Obviously this goes back to Judith Rich Harris’ general insight: social consensus and cultural cognition are real phenomena which are enormously impactful. But please remember that this doesn’t necessarily explain non-shared environment, as these sorts of dynamics are forces for conformity and homogenization. When we are thinking about control of outcomes, usually you need to focus on:

– Culture
– Genes
– Parents

In that order. The non-shared environmental variance will still be substantial, but we don’t have a good sense of what’s causing it yet. And we may never. But we can choose a lot of life outcomes by selecting the nation we migrate to, or, by the community with which we identify. For example, if I migrated back to Bangladesh and raised my daughter to be a staunch atheist with a generally liberal-individualist ethos, those values might stick. There’s probably some heritable aspect to my character which makes atheism and liberal-individualism “a good fit.” But, there is a strong chance that my daughter will conform to the milieu in which she grows up, and with which she may identify. The exception to this would be if she found a subculture which insulated her from broader social conformity pressures, and allowed her to develop her worth and identity differently.

I’m not totally sure of the political implications of this perspective in the United States. My own position is that the rhetoric of “family values” on the American Right today has been strongly suffused with an individualist ethos that is common in Anglo-American evanglical Protestantism, and can find its roots in the somewhat atomized nature of Scots-Irish and lowland South culture in the United States. A contrast with this model is that of Mormons, who share values with evangelical Protestants, but whose folkways reflect the more communitarian ethos of New England Yankees and German or Scandinavian peoples. I suspect that the lower divorce rate (and social pathology more generally) among Mormon Americans in comparison to white evangelical Protestants has more to do with the nature of their collective institutions than the individual dispositional nature of believers.

50thversionOn the other hand, this viewpoint does not necessarily support the instincts of modern technocratic liberalism. In general technocratic liberals seem to think that many social ills have a small number of causes, and so are tractable through public policy.
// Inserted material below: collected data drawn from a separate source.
theorem moves_axesPass : ∀ (s : State) a1 a2, Moves [.free, .fcp, .hampers, .sec, .evr, F.QSC_HMP_STS_FILL.part, F.QSC_HMP_SEQ_SEQ.part, F.QSC_HMP_MAX_MAX.part, F.MPE_AX_STS_STATE.part, F.MPE_AX_REPLAN_COUNT.part, F.EVR_STS_BUFFERED.part, F.EVR_DROPPED_COUNT.part] s (State.axesPass s a1 a2) := by
  intro s a1 a2
  unfold State.axesPass
  try dsimp only
  repeat' first
    | with_reducible exact Moves.refl _ _
    | (with_reducible apply Moves.step (moves_axisPlan _ _ _ _ _); decide +kernel)
    | with_reducible refine Moves.foldl ?_ (fun _ _ => ?_)

theorem moves_setAxSt : ∀ (s : State) a1 a2, Moves [F.MPE_AX_STS_STATE.part] s (State.setAxSt s a1 a2) := by
  intro s a1 a2
  unfold State.setAxSt
  try dsimp only
  repeat' first
    | with_reducible exact Moves.refl _ _
    | (with_reducible apply Moves.step (moves_put _ _ _ _); decide +kernel)

theorem moves_axisTask : ∀ (s : State) a1 a2 a3 a4, Moves [.sec, F.MPE_AX_STS_STATE.part] s (State.axisTask s a1 a2 a3 a4) := by
  intro s a1 a2 a3 a4
  unfold State.axisTask
  try dsimp only
  repeat' first
    | with_reducible exact Moves.refl _ _
    | (with_reducible apply Moves.step (moves_setSecMach _ _ _); decide +kernel)
    | (with_reducible apply Moves.step (moves_setAxSt _ _ _); decide +kernel)
    | (with_reducible apply Moves.step (moves_setAxis _ _ _); decide +kernel)
    | (with_reducible apply Moves.step (moves_firstSet _ _ _); decide +kernel)
    | with_reducible refine Moves.ite (fun _ => ?_) (fun _ => ?_)
    | with_reducible refine Moves.foldl ?_ (fun _ _ => ?_)
    | with_reducible refine Moves.getD (fun _ _ => ?_) ?_
    | with_reducible refine Moves.elim ?_ (fun _ _ => ?_)
    | with_reducible refine Moves.foldlFst ?_ (fun _ _ => ?_)
    | dsimp only
    | split

theorem moves_axisState : ∀ (s : State) a1 a2, Moves [.sec, F.MPE_AX_STS_STATE.part] s (State.axisState s a1 a2) := by
  intro s a1 a2
  unfold State.axisState
  try dsimp only
  repeat' first
    | with_reducible exact Moves.refl _ _
    | (with_reducible apply Moves.step (moves_setAxSt _ _ _); decide +kernel)
    | (with_reducible apply Moves.step (moves_axisTask _ _ _ _ _); decide +kernel)
    | (with_reducible apply Moves.step (moves_setAxis _ _ _); decide +kernel)
    | (with_reducible apply Moves.step (moves_firstSet _ _ _); decide +kernel)
    | (with_reducible apply Moves.step (moves_axisIdle _ _); decide +kernel)
    | with_reducible refine Moves.ite (fun _ => ?_) (fun _ => ?_)
    | with_reducible refine Moves.foldl ?_ (fun _ _ => ?_)
    | with_reducible refine Moves.getD (fun _ _ => ?_) ?_
    | with_reducible refine Moves.elim ?_ (fun _ _ => ?_)
    | with_reducible refine Moves.foldlFst ?_ (fun _ _ => ?_)
    | dsimp only
    | split
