-- ==== Sys2Proof/Laws/MovesDock.lean ====
section
/-! SUPPORT. What each operation of Machine/Dock.lean may change. -/

namespace Sys2Proof.Machine

set_option Elab.async false

theorem moves_posWraps : ∀ (s : State) a1 a2 a3, Moves [.fcp, .hampers, .evr, F.QSC_HMP_STS_FILL.part, F.QSC_HMP_SEQ_SEQ.part, F.QSC_HMP_MAX_MAX.part, F.EVR_STS_BUFFERED.part, F.EVR_DROPPED_COUNT.part] s (State.posWraps s a1 a2 a3) := by
  intro s a1 a2 a3
  unfold State.posWraps
  try dsimp only
  repeat' first
    | with_reducible exact Moves.refl _ _
    | (with_reducible apply Moves.step (moves_event _ _ _); decide +kernel)
    | with_reducible refine Moves.ite (fun _ => ?_) (fun _ => ?_)

theorem moves_setDkSt : ∀ (s : State) a1 a2, Moves [F.MPE_DK_STS_STATE.part] s (State.setDkSt s a1 a2) := by
  intro s a1 a2
  unfold State.setDkSt
  try dsimp only
  repeat' first
    | with_reducible exact Moves.refl _ _
    | (with_reducible apply Moves.step (moves_put _ _ _ _); decide +kernel)

theorem moves_setDk : ∀ (s : State) a1 a2, Moves [.dock] s (State.setDk s a1 a2) := by
  intro s a1 a2
  unfold State.setDk
  try dsimp only
  repeat' first
    | with_reducible exact Moves.refl _ _
    | (with_reducible apply Moves.set_dock; decide +kernel)

theorem moves_dkPut : ∀ (s : State) a1 a2 a3, Moves [.dock] s (State.dkPut s a1 a2 a3) := by
  intro s a1 a2 a3
  unfold State.dkPut
  try dsimp only
  repeat' first
    | with_reducible exact Moves.refl _ _
    | (with_reducible apply Moves.step (moves_setDk _ _ _); decide +kernel)

theorem moves_dkRest : ∀ (s : State) a1, Moves [.dock, F.MPE_DK_STS_STATE.part] s (State.dkRest s a1) := by
  intro s a1
  unfold State.dkRest
  try dsimp only
  repeat' first
    | with_reducible exact Moves.refl _ _
    | (with_reducible apply Moves.step (moves_setDk _ _ _); decide +kernel)
    | (with_reducible apply Moves.step (moves_dkPut _ _ _ _); decide +kernel)
    | (with_reducible apply Moves.step (moves_flag _ _ _ _); decide +kernel)
    | with_reducible refine Moves.ite (fun _ => ?_) (fun _ => ?_)
    | with_reducible refine Moves.foldl ?_ (fun _ _ => ?_)
    | with_reducible refine Moves.getD (fun _ _ => ?_) ?_
    | with_reducible refine Moves.elim ?_ (fun _ _ => ?_)
    | with_reducible refine Moves.foldlFst ?_ (fun _ _ => ?_)
    | dsimp only
    | split
    | dsimp only [rep, okRep]

theorem moves_loadSettle : ∀ (s : State), Moves [F.CLE_LOAD_RATE.part] s (State.loadSettle s) := by
  intro s
  unfold State.loadSettle
  try dsimp only
  repeat' first
    | with_reducible exact Moves.refl _ _
    | (with_reducible apply Moves.step (moves_put _ _ _ _); decide +kernel)
    | with_reducible refine Moves.ite (fun _ => ?_) (fun _ => ?_)
    | with_reducible refine Moves.foldl ?_ (fun _ _ => ?_)
    | with_reducible refine Moves.getD (fun _ _ => ?_) ?_
    | with_reducible refine Moves.elim ?_ (fun _ _ => ?_)
    | with_reducible refine Moves.foldlFst ?_ (fun _ _ => ?_)
    | dsimp only
    | split
    | dsimp only [rep, okRep]

theorem moves_setLoop : ∀ (s : State) a1 a2, Moves [.loops] s (State.setLoop s a1 a2) := by
  intro s a1 a2
  unfold State.setLoop
  try dsimp only
  repeat' first
    | with_reducible exact Moves.refl _ _
    | (with_reducible apply Moves.set_loops; decide +kernel)

theorem moves_putCoef : ∀ (s : State) i x l, Moves [F.CLE_LOOP_KP_VAL.part, F.CLE_LOOP_KI_VAL.part, F.CLE_LOOP_KD_VAL.part,
    F.CLE_LOOP_TF_VAL.part, F.CLE_LOOP_FF_VAL.part, F.CLE_LOOP_OMIN_VAL.part, F.CLE_LOOP_OMAX_VAL.part,
    F.CLE_LOOP_OSAFE_VAL.part, F.CLE_LOOP_PVG_VAL.part, F.CLE_LOOP_PVO_VAL.part] s (s.put (coefFld i) x l) := by
  intro s i x l
  refine (moves_put s (coefFld i) x l).weaken ?_
  rcases i with _ | _ | _ | _ | _ | _ | _ | _ | _ | _ | i
  all_goals first | decide +kernel | (show sub [F.CLE_LOOP_KP_VAL.part] _ = true; decide +kernel)

theorem moves_loopApply : ∀ (s : State) a1 a2, Moves [.loops, F.CLE_LOAD_RATE.part, F.CLE_LOOP_CFG_EN.part, F.CLE_LOOP_PDIV_PDIV.part, F.CLE_LOOP_KP_VAL.part, F.CLE_LOOP_KI_VAL.part, F.CLE_LOOP_KD_VAL.part, F.CLE_LOOP_TF_VAL.part, F.CLE_LOOP_FF_VAL.part, F.CLE_LOOP_OMIN_VAL.part, F.CLE_LOOP_OMAX_VAL.part, F.CLE_LOOP_OSAFE_VAL.part, F.CLE_LOOP_PVG_VAL.part, F.CLE_LOOP_PVO_VAL.part] s (State.loopApply s a1 a2) := by
  intro s a1 a2
  unfold State.loopApply
  try dsimp only
  repeat' first
    | with_reducible exact Moves.refl _ _
    | (with_reducible apply Moves.step (moves_putCoef _ _ _ _); decide +kernel)
    | (with_reducible apply Moves.step (moves_put _ _ _ _); decide +kernel)
    | (with_reducible apply Moves.step (moves_loadSettle _); decide +kernel)
    | (with_reducible apply Moves.step (moves_setLoop _ _ _); decide +kernel)
    | with_reducible refine Moves.foldl ?_ (fun _ _ => ?_)

theorem moves_loopPend : ∀ (s : State) a1, Moves [.loops, F.CLE_LOAD_RATE.part, F.CLE_LOOP_CFG_EN.part, F.CLE_LOOP_PDIV_PDIV.part, F.CLE_LOOP_KP_VAL.part, F.CLE_LOOP_KI_VAL.part, F.CLE_LOOP_KD_VAL.part, F.CLE_LOOP_TF_VAL.part, F.CLE_LOOP_FF_VAL.part, F.CLE_LOOP_OMIN_VAL.part, F.CLE_LOOP_OMAX_VAL.part, F.CLE_LOOP_OSAFE_VAL.part, F.CLE_LOOP_PVG_VAL.part, F.CLE_LOOP_PVO_VAL.part, F.CLE_LOOP_I_VAL.part] s (State.loopPend s a1) := by
  intro s a1
  unfold State.loopPend
  try dsimp only
  repeat' first
    | with_reducible exact Moves.refl _ _
    | (with_reducible apply Moves.step (moves_put _ _ _ _); decide +kernel)
    | (with_reducible apply Moves.step (moves_loopApply _ _ _); decide +kernel)
    | split

theorem moves_setCref : ∀ (s : State) a1 a2, Moves [.fcp, .cross, .hampers, .tmb, .fra, .evr, F.XCR_ISL_STS_CLK_OK.part, F.QSC_HMP_STS_FILL.part, F.QSC_HMP_SEQ_SEQ.part, F.QSC_HMP_MAX_MAX.part, F.MPE_DK_IO_CREF.part, F.EVR_STS_BUFFERED.part, F.EVR_DROPPED_COUNT.part] s (State.setCref s a1 a2) := by
  intro s a1 a2
  unfold State.setCref
  try dsimp only
  repeat' first
    | with_reducible exact Moves.refl _ _
    | (with_reducible apply Moves.step (moves_put _ _ _ _); decide +kernel)
    | (with_reducible apply Moves.step (moves_crossSend _ _ _); decide +kernel)
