-- ==== Sys2Proof/Laws/ExecAir.lean ====
section
/-! SUPPORT. What each command of Machine/Air.lean may change. -/

namespace Sys2Proof.Machine

set_option Elab.async false

theorem moves_execStatusFrame : ∀ (s : State), MovesA [.free, .fcp, .mram, .cross, .cmd, .hampers, .tmb, .fra, .wpl, .fpl, .sec, .stop, .kern, .split, .hlt, .evr, F.XCR_ISL_STS_CLK_OK.part, F.QSC_HMP_STS_FILL.part, F.QSC_HMP_SEQ_SEQ.part, F.QSC_HMP_STALE_COUNT.part, F.QSC_HMP_GAP_COUNT.part, F.QSC_HMP_MAX_MAX.part, F.WPL_DUTY_USED_MS.part, F.WPL_DUTY_RSV_MS.part, F.WPL_STOP_STS_IN_FORCE.part, F.WPL_STOP_SRC_SRC.part, F.WPL_STOP_SEQ_SEQ.part, F.WPL_STOP_COUNT_COUNT.part, F.FPL_PITCH_STS_FULL.part, F.FPL_PITCH_FREE_COUNT.part, F.FPL_PITCH_OWNED_COUNT.part, F.FPL_PITCH_PASSING_COUNT.part, F.FPL_PITCH_FROZEN_COUNT.part, F.FPL_PITCH_DENY_COUNT.part, F.FPL_HANDOVERS_COUNT.part, F.FPL_TASK_STS_USED.part, F.FPL_MACH_STS_STATE.part, F.FPL_MACH_PLAN_SENT.part, F.FPL_MACH_TASK_ACTIVE.part, F.FPL_MACH_PITCH_OWNED.part, F.SEC_AA_GAP_COUNT.part, F.SEC_AA_LOST_COUNT.part, F.SEC_EXCL_HIT_COUNT.part, F.SEC_MACH_STS_NEXT_EVT.part, F.SEC_MACH_MISMATCH_COUNT.part, F.EVR_STS_BUFFERED.part, F.EVR_DROPPED_COUNT.part, F.HLT_STS_MAP_FULL.part, F.HLT_TW_STS_STEP.part] s (execStatusFrame s) := by
  intro s
  unfold execStatusFrame
  repeat' first
    | with_reducible exact Moves.refl _ _
    | with_reducible refine MovesA.live ?_
    | with_reducible refine MovesA.when (fun _ => ?_)
    | (with_reducible apply moves_run; decide +kernel)
    | with_reducible refine MovesA.next ?_
    | with_reducible refine MovesA.ite (fun _ => ?_) (fun _ => ?_)
    | (with_reducible apply Moves.step (moves_takeStatusFrame _); decide +kernel)
    | with_reducible refine Moves.ite (fun _ => ?_) (fun _ => ?_)
    | with_reducible refine Moves.foldl ?_ (fun _ _ => ?_)
    | with_reducible refine Moves.getD (fun _ _ => ?_) ?_
    | with_reducible refine Moves.elim ?_ (fun _ _ => ?_)
    | with_reducible refine Moves.foldlFst ?_ (fun _ _ => ?_)
    | dsimp only
    | split
    | dsimp only [rep, okRep]

theorem moves_execSlotframeStart : ∀ (s : State), MovesA [.free, .fcp, .mram, .cross, .cmd, .hampers, .inst, .jobs, .fra, .fpl, .sec, .kern, .split, .evr, F.QSC_POOL_STS_FREE.part, F.QSC_INST_STS_ACTIVE.part, F.QSC_HMP_CFG_MODE.part, F.QSC_HMP_STS_FILL.part, F.QSC_HMP_SEQ_SEQ.part, F.QSC_HMP_STALE_COUNT.part, F.QSC_HMP_MAX_MAX.part, F.FRA_DL_DROP_COUNT.part, F.FRA_SEEN_STS_USED.part, F.FRA_SEEN_EVICT_COUNT.part, F.FPL_PITCH_STS_FULL.part, F.FPL_PITCH_FREE_COUNT.part, F.FPL_PITCH_OWNED_COUNT.part, F.FPL_PITCH_PASSING_COUNT.part, F.FPL_PITCH_FROZEN_COUNT.part, F.FPL_PITCH_DENY_COUNT.part, F.FPL_TASK_STS_USED.part, F.FPL_MACH_STS_STATE.part, F.FPL_MACH_PLAN_SENT.part, F.FPL_MACH_TASK_ACTIVE.part, F.FPL_MACH_PITCH_OWNED.part, F.SEC_BLK_STS_PATCHES.part, F.SEC_BLK_UNLOADED_COUNT.part, F.SEC_BLK_STALE_COUNT.part, F.SEC_CKPT_STS_SLOTS.part, F.SEC_EVT_TOTAL_COUNT.part, F.SEC_LAG_COUNT.part, F.SEC_MACH_CFG_LAYER.part, F.SEC_MACH_VMIN_VMIN.part, F.SEC_MACH_STS_NEXT_EVT.part, F.SEC_MACH_EVT_COUNT.part, F.MPE_AX_STS_STATE.part, F.MPE_AX_REPLAN_COUNT.part, F.EVR_STS_BUFFERED.part, F.EVR_DROPPED_COUNT.part] s (execSlotframeStart s) := by
  intro s
  unfold execSlotframeStart
  repeat' first
    | with_reducible exact Moves.refl _ _
    | with_reducible refine MovesA.live ?_
    | with_reducible refine MovesA.when (fun _ => ?_)
    | with_reducible refine MovesA.next ?_
    | with_reducible refine MovesA.ite (fun _ => ?_) (fun _ => ?_)
    | (with_reducible apply Moves.step (moves_slotframePasses _); decide +kernel)
    | (with_reducible apply Moves.step (moves_twinSwap _); decide +kernel)
    | with_reducible refine Moves.ite (fun _ => ?_) (fun _ => ?_)

theorem moves_execSlotStart : ∀ a0 (s : State), MovesA [.free, .fcp, .mram, .cross, .cmd, .hampers, .tmb, .fra, .wpl, .fpl, .sec, .stop, .kern, .split, .ksv, .hlt, .evr, F.XCR_ISL_STS_CLK_OK.part, F.QSC_HMP_STS_FILL.part, F.QSC_HMP_SEQ_SEQ.part, F.QSC_HMP_STALE_COUNT.part, F.QSC_HMP_MAX_MAX.part, F.FRA_STS_RUN.part, F.FRA_GROUP_GGEN.part, F.FRA_BC_CTR_CTR.part, F.FRA_TX_CNT_COUNT.part, F.FRA_DL_DEFER_COUNT.part, F.FRA_DL_DROP_COUNT.part, F.FRA_SVC_FAIL_COUNT.part, F.FRA_CAL_STS_RX_STALE.part, F.FRA_CAL_IQ_GAIN.part, F.FRA_NB_STS_STATE.part, F.WPL_DUTY_USED_MS.part, F.WPL_DUTY_RSV_MS.part, F.WPL_DUTY_DENY_COUNT.part, F.WPL_STOP_LAT_LAST.part, F.FPL_TASK_STS_USED.part, F.FPL_MACH_STS_STATE.part, F.FPL_MACH_PLAN_SENT.part, F.FPL_MACH_TASK_ACTIVE.part, F.SEC_EVT_DROP_COUNT.part, F.KSV_DENIED_COUNT.part, F.EVR_STS_BUFFERED.part, F.EVR_DROPPED_COUNT.part, F.HLT_MERGED_COUNT.part] s (execSlotStart a0 s) := by
  intro a0 s
  unfold execSlotStart
  repeat' first
    | with_reducible exact Moves.refl _ _
    | with_reducible refine MovesA.live ?_
    | with_reducible refine MovesA.when (fun _ => ?_)
    | (with_reducible apply moves_run; decide +kernel)
    | with_reducible refine MovesA.next ?_
    | with_reducible refine MovesA.ite (fun _ => ?_) (fun _ => ?_)
    | (with_reducible apply Moves.step (moves_chainChecks _ _); decide +kernel)
    | (with_reducible apply Moves.step (moves_slotCounts _); decide +kernel)
    | (with_reducible apply Moves.step (moves_svcTimeout _); decide +kernel)
    | (with_reducible apply Moves.step (moves_trimSlot _); decide +kernel)
    | (with_reducible apply Moves.step (moves_downlink _); decide +kernel)
    | (with_reducible apply Moves.step (moves_fraGate _); decide +kernel)
    | (with_reducible apply Moves.step (moves_solUnit _ _); decide +kernel)
    | (with_reducible apply Moves.step (moves_whistleSlot _); decide +kernel)
    | (with_reducible apply Moves.step (moves_drainTwin _ _ _); decide +kernel)
    | (with_reducible apply Moves.stepFst (moves_drainTwin _ _ _); with_reducible assumption; decide +kernel)
    | (with_reducible apply Moves.step (moves_svcSend _); decide +kernel)
    | with_reducible refine Moves.kernels (by decide +kernel) (fun _ _ => ?_) ?_
    | with_reducible refine Moves.sender (by decide +kernel) (fun _ => ?_) ?_
    | with_reducible refine Moves.ite (fun _ => ?_) (fun _ => ?_)
    | with_reducible refine Moves.foldl ?_ (fun _ _ => ?_)
    | with_reducible refine Moves.getD (fun _ _ => ?_) ?_
    | with_reducible refine Moves.elim ?_ (fun _ _ => ?_)
    | with_reducible refine Moves.foldlFst ?_ (fun _ _ => ?_)
    | dsimp only
    | split
    | dsimp only [rep, okRep]
    | (with_reducible apply Moves.set_fra; decide +kernel)

end Sys2Proof.Machine
end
Often these causes are pinned down on single institutions (e.g., schools), or, a lack of funds. Recently universal pre-school has been all the rage because of its near magical ameliorative properties. But the social science on that is decidedly mixed. I suspect that universal pre-school as a simple institutional fix is far inferior to the rich civic and social matrix which Jane Jacobs described in The Death and Life of Great American Cities. Not only because organically developed social and civic institutions provide services which pre-school can not replace, but also because a society which gives rise to such institutions is by its nature more healthy and exhibits less anomie. In some ways Mao was right that a true solution toward fixing social ills is a “cultural revolution.”